→ What you are asked to do
There is material below. Print exactly the lines starting at the line with "unfold dspTlp" and ending at the line with "Eff.step; with_reducible apply takeNp_eff)", ends included, and no others.

→ Source records
═══

-- ==== Sys2Proof/Laws/EffExp.lean ====
section
/-!
SUPPORT. What each function of Machine/Exp.lean can change.
-/

namespace Sys2Proof.Machine

theorem putHdm_eff (v i : Nat) (h : Hdm) (d : Dev) : Eff 0x40000 d (putHdm v i h d) := by
  unfold putHdm
  try dsimp only
  repeat' first
    | with_reducible apply Eff.refl | with_reducible assumption | (apply Sub.of; rfl) | (apply Has.of; rfl) | intro _ | with_reducible apply ite_eff
    | (with_reducible apply Eff.step; with_reducible apply updSw_eff) | split | dsimp only [id]

theorem compWrite_eff (v off w : Nat) (d : Dev) : Eff 0x40000 d (compWrite v off w d) := by
  unfold compWrite
  try dsimp only
  repeat' first
    | with_reducible apply Eff.refl | with_reducible assumption | (apply Sub.of; rfl) | (apply Has.of; rfl) | intro _ | with_reducible apply ite_eff
    | (with_reducible apply Eff.step; with_reducible apply putHdm_eff) | split | dsimp only [id]

theorem uspRegs_eff (v k : Nat) (t : Tlp) (d : Dev) : Eff 0x5811d d (uspRegs v k t d) := by
  unfold uspRegs
  try dsimp only
  repeat' first
    | with_reducible apply Eff.refl | with_reducible assumption | (apply Sub.of; rfl) | (apply Has.of; rfl) | intro _ | with_reducible apply ite_eff
    | (with_reducible apply Eff.step; with_reducible apply compWrite_eff) | (with_reducible apply Eff.step; with_reducible apply toExp_eff)
    | (with_reducible apply Eff.step; with_reducible apply answerReq_eff) | (with_reducible apply Eff.step; with_reducible apply toFn_eff) | split
    | dsimp only [id]

theorem uspTlp_eff (k : Nat) (t : Tlp) (d : Dev) : Eff 0x5811d d (uspTlp k t d) := by
  unfold uspTlp
  try dsimp only
  repeat' first
    | with_reducible apply Eff.refl | with_reducible assumption | (apply Sub.of; rfl) | (apply Has.of; rfl) | intro _ | with_reducible apply ite_eff
    | (with_reducible apply Eff.step; with_reducible apply bump_eff) | (with_reducible apply Eff.step; with_reducible apply uspRegs_eff)
    | (with_reducible apply Eff.step; with_reducible apply toDest_eff) | split | dsimp only [id]

theorem takeNp_eff (k : Nat) (t : Tlp) (d : Dev) : Eff 0x40001 d (takeNp k t d).2 := by
  unfold takeNp
  try dsimp only
  repeat' first
    | with_reducible apply Eff.refl | with_reducible assumption | (apply Sub.of; rfl) | (apply Has.of; rfl) | intro _ | with_reducible apply ite_eff
    | with_reducible apply ite_snd | (with_reducible apply Eff.step; with_reducible apply updSwPort_eff)
    | (with_reducible apply Eff.step; with_reducible apply wr_eff) | split | dsimp only [id]

theorem upFar_eff (k c m : Nat) (t : Tlp) (d : Dev) : Eff 0x5811d d (upFar k c m t d) := by
  unfold upFar
  try dsimp only
  repeat' first
    | with_reducible apply Eff.refl | with_reducible assumption | (apply Sub.of; rfl) | (apply Has.of; rfl) | intro _ | with_reducible apply ite_eff
    | (with_reducible apply onlyIf_eff) | (with_reducible apply Eff.step; with_reducible apply takeFree_eff)
    | (with_reducible apply Eff.step; with_reducible apply updSw_eff) | (with_reducible apply Eff.step; with_reducible apply toMember_eff) | split
    | dsimp only [id]

theorem dspTlp_eff (k : Nat) (t : Tlp) (d : Dev) : Eff 0x5811d d (dspTlp k t d) := by
  unfold dspTlp
  try dsimp only
  repeat' first
    | with_reducible apply Eff.refl | with_reducible assumption | (apply Sub.of; rfl) | (apply Has.of; rfl) | intro _ | with_reducible apply ite_eff
    | (with_reducible apply onlyIf_eff) | (with_reducible apply Eff.step; with_reducible apply bump_eff)
    | (with_reducible apply Eff.step; with_reducible apply toExp_eff) | (with_reducible apply Eff.step; with_reducible apply takeNp_eff)
    | (with_reducible apply Eff.step; with_reducible apply eff_snd; assumption; with_reducible apply takeNp_eff)
    | (with_reducible apply Eff.step; with_reducible apply takeFree_eff) | (with_reducible apply Eff.step; with_reducible apply toMember_eff)
    | (with_reducible apply Eff.step; with_reducible apply devTlp_eff) | (with_reducible apply Eff.step; with_reducible apply upFar_eff) | split
    | dsimp only [id]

═══

→ Response below
  unfold dspTlp
  try dsimp only
  repeat' first
    | with_reducible apply Eff.refl | with_reducible assumption | (apply Sub.of; rfl) | (apply Has.of; rfl) | intro _ | with_reducible apply ite_eff
    | (with_reducible apply onlyIf_eff) | (with_reducible apply Eff.step; with_reducible apply bump_eff)
    | (with_reducible apply Eff.step; with_reducible apply toExp_eff) | (with_reducible apply Eff.step; with_reducible apply takeNp_eff)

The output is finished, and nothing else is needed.